Событием этого сезона были постановки "Отелло" и "Гамлета". "Отелло" мог, конечно, считаться удачей театра. Удача эта была обусловлена наличием в труппе актёров, подходящих для двух центральных ролей: Отелло и Яго. Для того чтобы понять заслугу Ф. Норина в роли Отелло, надо вспомнить, что в то время даже на столичных сценах актёры иногда прибегали в роли Отелло к внешним штампам ложноклассического театра: рычали, шипели, извивались змеёй и прыгали, как тигры в клетке. Норин играл Отелло просто, искренно, не преувеличивал чувств, не форсировал голоса. Возможно, он был местами даже несколько бледнее, чем следовало бы, но всё же он дал зрителю почувствовать главное: не только необузданные стихийные страсти Отелло, но и ум, талант этого человека, великое благородство его чувств и мыслей. Отелло - Норин волновал, вызывал в зрителях горячее сочувствие.

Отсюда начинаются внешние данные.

/-- R133, R148, R149, R167, R169, R242, R248: posts, the sync mask, which stands from the next cycle on, ownership transfers, the cadence, and
xnop, which has no effect. -/
def Obligations.CoreControl : Prop :=
  (∀ s l w, beginsNext s l → s.mine.syncmWr = some w →
    ∃ t, step s = .next t ∧ CoreEvent { s with agenda := l } t s.cur.1 ∧ t.mine.syncm = w ∧ t.mine.syncmWr = none) ∧
  (∀ m s n, goes (.semp m) s → (dataOf (.semp m) s).v = BitVec.ofNat 64 n → n < 16 →
    completes (.semp m) s (fun t => Changes s t { s.mine with rels := s.mine.rels ++ [⟨.semp n, s.cur.2, 0, tm s⟩] } s.me)) ∧
  (∀ m s, goes (.syncm m) s → (dataOf (.syncm m) s).v.toNat < 16 →
    completes (.syncm m) s (fun t => Changes s t { s.mine with syncmWr := some ((dataOf (.syncm m) s).v.setWidth 4) } s.me)) ∧
  (∀ m s u o, goes (.own m) s → (dataOf (.own m) s).v = BitVec.ofNat 64 (u + 16 * o) → u ≤ 9 → o ≤ 4 → (o = 4 → u = 9) →
    ownerOf s.mine.own u = s.cur.2 ∨ (u = 9 ∧ ownerOf s.mine.own 9 = 4 ∧ ownerOf s.mine.own 6 = s.cur.2) → (∀ q ∈ s.mine.moving, q.1 ≠ u) →
    completes (.own m) s (fun t => Changes s t { s.mine with moving := s.mine.moving ++ [(u, o, tm s)] } s.me)) ∧
  (∀ m s, goes (.cadst m) s → (s.region (regionOf s.cur.1)).samples = 0 →
    2 ≤ (dataOf (.cadst m) s).v.toNat → (dataOf (.cadst m) s).v.toNat ≤ 65535 →
    completes (.cadst m) s (fun t => Changes s t s.mine { s.me with cad := some ⟨(dataOf (.cadst m) s).v.toNat, tm s + 1, 0, false, none⟩ })) ∧
  (∀ m s, goes (.cadst m) s → (s.region (regionOf s.cur.1)).samples ≠ 0 →
    (dataOf (.cadst m) s).v.toNat = (s.region (regionOf s.cur.1)).samples →
    completes (.cadst m) s (fun t => Changes s t s.mine
      { s.me with cad := some ⟨(dataOf (.cadst m) s).v.toNat, (s.region (regionOf s.cur.1)).nextGrid, 0, false,
        some (s.region (regionOf s.cur.1)).grid⟩ })) ∧
  (∀ m s z, goes (.cadtk m) s → s.me.cad = some z → (s.region (regionOf s.cur.1)).samples = 0 → z.resync = false → z.due = tm s →
    completes (.cadtk m) s (fun t => Changes s t s.mine
      { s.me with cad := some ⟨z.n, tm s + z.n, z.j + 1, false, z.grid.map (fun k => k + 1)⟩ })) ∧
  (∀ m s z k, goes (.cadtk m) s → s.me.cad = some z → (s.region (regionOf s.cur.1)).samples ≠ 0 → z.resync = false → z.grid = some k →
    (s.region (regionOf s.cur.1)).gridAt k = tm s →
    completes (.cadtk m) s (fun t => Changes s t s.mine { s.me with cad := some ⟨z.n, tm s + z.n, z.j + 1, false, some (k + 1)⟩ })) ∧
  (∀ m s z, goes (.cadtk m) s → s.me.cad = some z → (s.region (regionOf s.cur.1)).samples = 0 → z.resync = true → z.due ≤ tm s →
    (tm s - z.due) % z.n = 0 →
    completes (.cadtk m) s (fun t => Changes s t s.mine
      { s.me with cad := some ⟨z.n, tm s + z.n, z.j + (tm s - z.due) / z.n + 1, false, z.grid.map (fun k => k + 1)⟩ })) ∧
  (∀ m s, goes (.xnop m) s → completes (.xnop m) s (fun t => Frame s t))
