/-! ### modRegion -/

section
variable (s : State) (g : Nat) (f : Region → Region)
@[simp] theorem State.modRegion_now : (s.modRegion g f).now = s.now := rfl
@[simp] theorem State.modRegion_house : (s.modRegion g f).house = s.house := rfl
@[simp] theorem State.modRegion_agenda : (s.modRegion g f).agenda = s.agenda := rfl
@[simp] theorem State.modRegion_cur : (s.modRegion g f).cur = s.cur := rfl
@[simp] theorem State.modRegion_busy : (s.modRegion g f).busy = s.busy := rfl
@[simp] theorem State.modRegion_inputs : (s.modRegion g f).inputs = s.inputs := rfl
@[simp] theorem State.modRegion_here : (s.modRegion g f).here = s.here := rfl
@[simp] theorem State.modRegion_srcRate : (s.modRegion g f).srcRate = s.srcRate := rfl
@[simp] theorem State.modRegion_srcPlan : (s.modRegion g f).srcPlan = s.srcPlan := rfl
@[simp] theorem State.modRegion_cores : (s.modRegion g f).cores = s.cores := rfl
@[simp] theorem State.modRegion_domains : (s.modRegion g f).domains = s.domains := rfl
@[simp] theorem State.modRegion_lanes : (s.modRegion g f).lanes = s.lanes := rfl
@[simp] theorem State.modRegion_xings : (s.modRegion g f).xings = s.xings := rfl
@[simp] theorem State.modRegion_pins : (s.modRegion g f).pins = s.pins := rfl
@[simp] theorem State.modRegion_pinOut : (s.modRegion g f).pinOut = s.pinOut := rfl
@[simp] theorem State.modRegion_houseSrc : (s.modRegion g f).houseSrc = s.houseSrc := rfl
@[simp] theorem State.modRegion_queues : (s.modRegion g f).queues = s.queues := rfl
@[simp] theorem State.modRegion_windows : (s.modRegion g f).windows = s.windows := rfl
@[simp] theorem State.modRegion_events : (s.modRegion g f).events = s.events := rfl
@[simp] theorem State.modRegion_eventMsi : (s.modRegion g f).eventMsi = s.eventMsi := rfl
@[simp] theorem State.modRegion_pinTab : (s.modRegion g f).pinTab = s.pinTab := rfl
@[simp] theorem State.modRegion_tasks : (s.modRegion g f).tasks = s.tasks := rfl
@[simp] theorem State.modRegion_pool : (s.modRegion g f).pool = s.pool := rfl
@[simp] theorem State.modRegion_overflow : (s.modRegion g f).overflow = s.overflow := rfl
@[simp] theorem State.modRegion_overNext : (s.modRegion g f).overNext = s.overNext := rfl
@[simp] theorem State.modRegion_sittings : (s.modRegion g f).sittings = s.sittings := rfl
@[simp] theorem State.modRegion_turnQ : (s.modRegion g f).turnQ = s.turnQ := rfl
@[simp] theorem State.modRegion_hostMem : (s.modRegion g f).hostMem = s.hostMem := rfl
@[simp] theorem State.modRegion_banks : (s.modRegion g f).banks = s.banks := rfl
@[simp] theorem State.modRegion_mcNew : (s.modRegion g f).mcNew = s.mcNew := rfl
@[simp] theorem State.modRegion_frameErr : (s.modRegion g f).frameErr = s.frameErr := rfl
@[simp] theorem State.modRegion_remap : (s.modRegion g f).remap = s.remap := rfl
@[simp] theorem State.modRegion_outCores : (s.modRegion g f).outCores = s.outCores := rfl
@[simp] theorem State.modRegion_pairs : (s.modRegion g f).pairs = s.pairs := rfl
@[simp] theorem State.modRegion_panels : (s.modRegion g f).panels = s.panels := rfl
@[simp] theorem State.modRegion_asleep : (s.modRegion g f).asleep = s.asleep := rfl
@[simp] theorem State.modRegion_draining : (s.modRegion g f).draining = s.draining := rfl
@[simp] theorem State.modRegion_stage : (s.modRegion g f).stage = s.stage := rfl
@[simp] theorem State.modRegion_held : (s.modRegion g f).held = s.held := rfl
@[simp] theorem State.modRegion_tried : (s.modRegion g f).tried = s.tried := rfl
@[simp] theorem State.modRegion_ports : (s.modRegion g f).ports = s.ports := rfl
@[simp] theorem State.modRegion_flits : (s.modRegion g f).flits = s.flits := rfl
@[simp] theorem State.modRegion_meas : (s.modRegion g f).meas = s.meas := rfl
@[simp] theorem State.modRegion_measLog : (s.modRegion g f).measLog = s.measLog := rfl
@[simp] theorem State.modRegion_report : (s.modRegion g f).report = s.report := rfl
@[simp] theorem State.modRegion_device : (s.modRegion g f).device = s.device := rfl
@[simp] theorem State.modRegion_nonces : (s.modRegion g f).nonces = s.nonces := rfl
@[simp] theorem State.modRegion_nonce : (s.modRegion g f).nonce = s.nonce := rfl
@[simp] theorem State.modRegion_security : (s.modRegion g f).security = s.security := rfl
@[simp] theorem State.modRegion_debug : (s.modRegion g f).debug = s.debug := rfl
@[simp] theorem State.modRegion_debugPend : (s.modRegion g f).debugPend = s.debugPend := rfl
@[simp] theorem State.modRegion_offPend : (s.modRegion g f).offPend = s.offPend := rfl
@[simp] theorem State.modRegion_off : (s.modRegion g f).off = s.off := rfl
@[simp] theorem State.modRegion_ideKey : (s.modRegion g f).ideKey = s.ideKey := rfl
@[simp] theorem State.modRegion_msi : (s.modRegion g f).msi = s.msi := rfl
@[simp] theorem State.modRegion_fatal : (s.modRegion g f).fatal = s.fatal := rfl
@[simp] theorem State.modRegion_saves : (s.modRegion g f).saves = s.saves := rfl
@[simp] theorem State.modRegion_hostReqs : (s.modRegion g f).hostReqs = s.hostReqs := rfl
@[simp] theorem State.modRegion_hostHeld : (s.modRegion g f).hostHeld = s.hostHeld := rfl
@[simp] theorem State.modRegion_repairs : (s.modRegion g f).repairs = s.repairs := rfl
@[simp] theorem State.modRegion_hostRead : (s.modRegion g f).hostRead = s.hostRead := rfl
@[simp] theorem State.modRegion_hostReadP : (s.modRegion g f).hostReadP = s.hostReadP := rfl
@[simp] theorem State.modRegion_hostMsg : (s.modRegion g f).hostMsg = s.hostMsg := rfl
@[simp] theorem State.modRegion_maint : (s.modRegion g f).maint = s.maint := rfl
@[simp] theorem State.modRegion_bar : (s.modRegion g f).bar = s.bar := rfl
@[simp] theorem State.modRegion_powerCapped : (s.modRegion g f).powerCapped = s.powerCapped := rfl
@[simp] theorem State.modRegion_btdmP : (s.modRegion g f).btdmP = s.btdmP := rfl
@[simp] theorem State.modRegion_btdm : (s.modRegion g f).btdm = s.btdm := rfl
@[simp] theorem State.modRegion_btdmDom : (s.modRegion g f).btdmDom = s.btdmDom := rfl
@[simp] theorem State.modRegion_fv : (s.modRegion g f).fv = s.fv := rfl
@[simp] theorem State.modRegion_bridgeFaults : (s.modRegion g f).bridgeFaults = s.bridgeFaults := rfl
@[simp] theorem State.modRegion_pulls : (s.modRegion g f).pulls = s.pulls := rfl
@[simp] theorem State.modRegion_houseGaps : (s.modRegion g f).houseGaps = s.houseGaps := rfl
@[simp] theorem State.modRegion_asks : (s.modRegion g f).asks = s.asks := rfl
@[simp] theorem State.modRegion_answer : (s.modRegion g f).answer = s.answer := rfl
@[simp] theorem State.modRegion_houseOff : (s.modRegion g f).houseOff = s.houseOff := rfl
@[simp] theorem State.modRegion_fw : (s.modRegion g f).fw = s.fw := rfl
@[simp] theorem State.modRegion_dbgHeld : (s.modRegion g f).dbgHeld = s.dbgHeld := rfl
@[simp] theorem State.modRegion_maintInt : (s.modRegion g f).maintInt = s.maintInt := rfl
@[simp] theorem State.modRegion_maintAt : (s.modRegion g f).maintAt = s.maintAt := rfl
@[simp] theorem State.modRegion_capPend : (s.modRegion g f).capPend = s.capPend := rfl
@[simp] theorem State.modRegion_capBase : (s.modRegion g f).capBase = s.capBase := rfl
@[simp] theorem State.modRegion_powerLimit : (s.modRegion g f).powerLimit = s.powerLimit := rfl
@[simp] theorem State.modRegion_power : (s.modRegion g f).power = s.power := rfl
@[simp] theorem State.modRegion_coolAt : (s.modRegion g f).coolAt = s.coolAt := rfl
end

/-! ### modDomain -/

section
variable (s : State) (d : Nat) (f : Domain → Domain)
@[simp] theorem State.modDomain_now : (s.modDomain d f).now = s.now := rfl
@[simp] theorem State.modDomain_house : (s.modDomain d f).house = s.house := rfl
@[simp] theorem State.modDomain_agenda : (s.modDomain d f).agenda = s.agenda := rfl
@[simp] theorem State.modDomain_cur : (s.modDomain d f).cur = s.cur := rfl
@[simp] theorem State.modDomain_busy : (s.modDomain d f).busy = s.busy := rfl
@[simp] theorem State.modDomain_inputs : (s.modDomain d f).inputs = s.inputs := rfl
@[simp] theorem State.modDomain_here : (s.modDomain d f).here = s.here := rfl
@[simp] theorem State.modDomain_srcRate : (s.modDomain d f).srcRate = s.srcRate := rfl
@[simp] theorem State.modDomain_srcPlan : (s.modDomain d f).srcPlan = s.srcPlan := rfl
@[simp] theorem State.modDomain_cores : (s.modDomain d f).cores = s.cores := rfl
@[simp] theorem State.modDomain_regions : (s.modDomain d f).regions = s.regions := rfl
@[simp] theorem State.modDomain_lanes : (s.modDomain d f).lanes = s.lanes := rfl
@[simp] theorem State.modDomain_xings : (s.modDomain d f).xings = s.xings := rfl
@[simp] theorem State.modDomain_pins : (s.modDomain d f).pins = s.pins := rfl
@[simp] theorem State.modDomain_pinOut : (s.modDomain d f).pinOut = s.pinOut := rfl
@[simp] theorem State.modDomain_houseSrc : (s.modDomain d f).houseSrc = s.houseSrc := rfl
@[simp] theorem State.modDomain_queues : (s.modDomain d f).queues = s.queues := rfl
@[simp] theorem State.modDomain_windows : (s.modDomain d f).windows = s.windows := rfl
@[simp] theorem State.modDomain_events : (s.modDomain d f).events = s.events := rfl
@[simp] theorem State.modDomain_eventMsi : (s.modDomain d f).eventMsi = s.eventMsi := rfl
@[simp] theorem State.modDomain_pinTab : (s.modDomain d f).pinTab = s.pinTab := rfl
@[simp] theorem State.modDomain_tasks : (s.modDomain d f).tasks = s.tasks := rfl
@[simp] theorem State.modDomain_pool : (s.modDomain d f).pool = s.pool := rfl
@[simp] theorem State.modDomain_overflow : (s.modDomain d f).overflow = s.overflow := rfl
@[simp] theorem State.modDomain_overNext : (s.modDomain d f).overNext = s.overNext := rfl
@[simp] theorem State.modDomain_sittings : (s.modDomain d f).sittings = s.sittings := rfl
@[simp] theorem State.modDomain_turnQ : (s.modDomain d f).turnQ = s.turnQ := rfl
@[simp] theorem State.modDomain_hostMem : (s.modDomain d f).hostMem = s.hostMem := rfl
@[simp] theorem State.modDomain_banks : (s.modDomain d f).banks = s.banks := rfl
@[simp] theorem State.modDomain_mcNew : (s.modDomain d f).mcNew = s.mcNew := rfl
@[simp] theorem State.modDomain_frameErr : (s.modDomain d f).frameErr = s.frameErr := rfl
@[simp] theorem State.modDomain_remap : (s.modDomain d f).remap = s.remap := rfl
@[simp] theorem State.modDomain_outCores : (s.modDomain d f).outCores = s.outCores := rfl
@[simp] theorem State.modDomain_pairs : (s.modDomain d f).pairs = s.pairs := rfl
@[simp] theorem State.modDomain_panels : (s.modDomain d f).panels = s.panels := rfl
@[simp] theorem State.modDomain_asleep : (s.modDomain d f).asleep = s.asleep := rfl
@[simp] theorem State.modDomain_draining : (s.modDomain d f).draining = s.draining := rfl
@[simp] theorem State.modDomain_stage : (s.modDomain d f).stage = s.stage := rfl
@[simp] theorem State.modDomain_held : (s.modDomain d f).held = s.held := rfl
@[simp] theorem State.modDomain_tried : (s.modDomain d f).tried = s.tried := rfl
@[simp] theorem State.modDomain_ports : (s.modDomain d f).ports = s.ports := rfl
@[simp] theorem State.modDomain_flits : (s.modDomain d f).flits = s.flits := rfl
@[simp] theorem State.modDomain_meas : (s.modDomain d f).meas = s.meas := rfl
@[simp] theorem State.modDomain_measLog : (s.modDomain d f).measLog = s.measLog := rfl
@[simp] theorem State.modDomain_report : (s.modDomain d f).report = s.report := rfl
@[simp] theorem State.modDomain_device : (s.modDomain d f).device = s.device := rfl
@[simp] theorem State.modDomain_nonces : (s.modDomain d f).nonces = s.nonces := rfl
@[simp] theorem State.modDomain_nonce : (s.modDomain d f).nonce = s.nonce := rfl
@[simp] theorem State.modDomain_security : (s.modDomain d f).security = s.security := rfl
@[simp] theorem State.modDomain_debug : (s.modDomain d f).debug = s.debug := rfl
@[simp] theorem State.modDomain_debugPend : (s.modDomain d f).debugPend = s.debugPend := rfl
@[simp] theorem State.modDomain_offPend : (s.modDomain d f).offPend = s.offPend := rfl
@[simp] theorem State.modDomain_off : (s.modDomain d f).off = s.off := rfl
@[simp] theorem State.modDomain_ideKey : (s.modDomain d f).ideKey = s.ideKey := rfl
@[simp] theorem State.modDomain_msi : (s.modDomain d f).msi = s.msi := rfl
@[simp] theorem State.modDomain_fatal : (s.modDomain d f).fatal = s.fatal := rfl
@[simp] theorem State.modDomain_saves : (s.modDomain d f).saves = s.saves := rfl
@[simp] theorem State.modDomain_hostReqs : (s.modDomain d f).hostReqs = s.hostReqs := rfl
@[simp] theorem State.modDomain_hostHeld : (s.modDomain d f).hostHeld = s.hostHeld := rfl
@[simp] theorem State.modDomain_repairs : (s.modDomain d f).repairs = s.repairs := rfl
@[simp] theorem State.modDomain_hostRead : (s.modDomain d f).hostRead = s.hostRead := rfl
@[simp] theorem State.modDomain_hostReadP : (s.modDomain d f).hostReadP = s.hostReadP := rfl
@[simp] theorem State.modDomain_hostMsg : (s.modDomain d f).hostMsg = s.hostMsg := rfl
@[simp] theorem State.modDomain_maint : (s.modDomain d f).maint = s.maint := rfl
@[simp] theorem State.modDomain_bar : (s.modDomain d f).bar = s.bar := rfl
@[simp] theorem State.modDomain_powerCapped : (s.modDomain d f).powerCapped = s.powerCapped := rfl
@[simp] theorem State.modDomain_btdmP : (s.modDomain d f).btdmP = s.btdmP := rfl
@[simp] theorem State.modDomain_btdm : (s.modDomain d f).btdm = s.btdm := rfl
@[simp] theorem State.modDomain_btdmDom : (s.modDomain d f).btdmDom = s.btdmDom := rfl
@[simp] theorem State.modDomain_fv : (s.modDomain d f).fv = s.fv := rfl
@[simp] theorem State.modDomain_bridgeFaults : (s.modDomain d f).bridgeFaults = s.bridgeFaults := rfl
@[simp] theorem State.modDomain_pulls : (s.modDomain d f).pulls = s.pulls := rfl
@[simp] theorem State.modDomain_houseGaps : (s.modDomain d f).houseGaps = s.houseGaps := rfl
@[simp] theorem State.modDomain_asks : (s.modDomain d f).asks = s.asks := rfl
@[simp] theorem State.modDomain_answer : (s.modDomain d f).answer = s.answer := rfl
@[simp] theorem State.modDomain_houseOff : (s.modDomain d f).houseOff = s.houseOff := rfl
@[simp] theorem State.modDomain_fw : (s.modDomain d f).fw = s.fw := rfl
@[simp] theorem State.modDomain_dbgHeld : (s.modDomain d f).dbgHeld = s.dbgHeld := rfl
@[simp] theorem State.modDomain_maintInt : (s.modDomain d f).maintInt = s.maintInt := rfl
@[simp] theorem State.modDomain_maintAt : (s.modDomain d f).maintAt = s.maintAt := rfl
@[simp] theorem State.modDomain_capPend : (s.modDomain d f).capPend = s.capPend := rfl
@[simp] theorem State.modDomain_capBase : (s.modDomain d f).capBase = s.capBase := rfl
@[simp] theorem State.modDomain_powerLimit : (s.modDomain d f).powerLimit = s.powerLimit := rfl
@[simp] theorem State.modDomain_power : (s.modDomain d f).power = s.power := rfl
@[simp] theorem State.modDomain_coolAt : (s.modDomain d f).coolAt = s.coolAt := rfl
end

Однако особенно хорош в этом спектакле был А. Мурский - Яго. Он играл эту роль гораздо лучше, интереснее и богаче, чем многие прославленные гастролёры, как, например, Рафаил Адельгейм, о котором я буду говорить в следующей главе. Мурский не выпячивал в Яго демоническую злость, как это делали и делают очень многие. В монологах он не раскрывал себя перед зрителями до самого дна души, не обращался к залу с таким видом, словно говорил: "Ну, мы - одни. Разрешите представиться: я - подлец!" Нет, в этих монологах он разговаривал сам с собой, размышлял вслух, но явно даже самому себе говорил не всё то, что думал. Это выражение неполной искренности усиливали чуть-чуть прищуренные веки, словно прикрывающие какие-то сокровенные мысли и чувства, и глубокая, хотя и не назойливая насторожённость, ни на минуту не покидавшая Яго. О том, что Яго - человек злой, зритель догадывался сам, - Мурский этого не подчёркивал. Зритель постепенно понимал и причину, по которой Яго ненавидит Отелло. Провинности, которые может быть совершил Отелло в отношении Яго, настолько проблематичны, - это признаёт и сам Яго, - что не ими, конечно, объясняется мстительное зложелательство Яго к своему генералу. Есть, значит, и ещё что-то, чего Яго не договаривает, как недоговаривает этого и сам Шекспир. Зрителю предоставляется делать любые угодные ему догадки. Самая правдоподобная из них та, что Отелло ни в чем не виновен перед Яго, а Яго просто завидует генералу Отелло. Яго - страстный завистник, снедаемый изнутри этим постыдным, злым чувством. Какой-то Отелло, выскочка, варвар, темнокожий и потому презренный, опередил по служебной лестнице его, Яго, дворянина, белокожего венецианца! Конечно, Отелло опередил его не случайно, а в силу своих военных дарований и талантов, и Яго, сам военный, конечно, понимает это. Тем хуже для Отелло: значит, дело не в случайной, слепой удаче, которая может уйти так же неожиданно, как пришла. Нет, эта удача Отелло - закономерна: он и дальше будет начальником, а Яго - только его подчинённым. Единственная возможность взять верх над Отелло - это уничтожить его, убрав одновременно с дороги и Кассио. Придя к такому решению, уже не так сложно осуществить его, в особенности для такого умного и бессовестного человека, каков Яго. Надо только осторожно, не грубо играть на слабостях и страстях Отелло, доверчивого, благородного, но легко воспламеняющегося и необузданного в гневе.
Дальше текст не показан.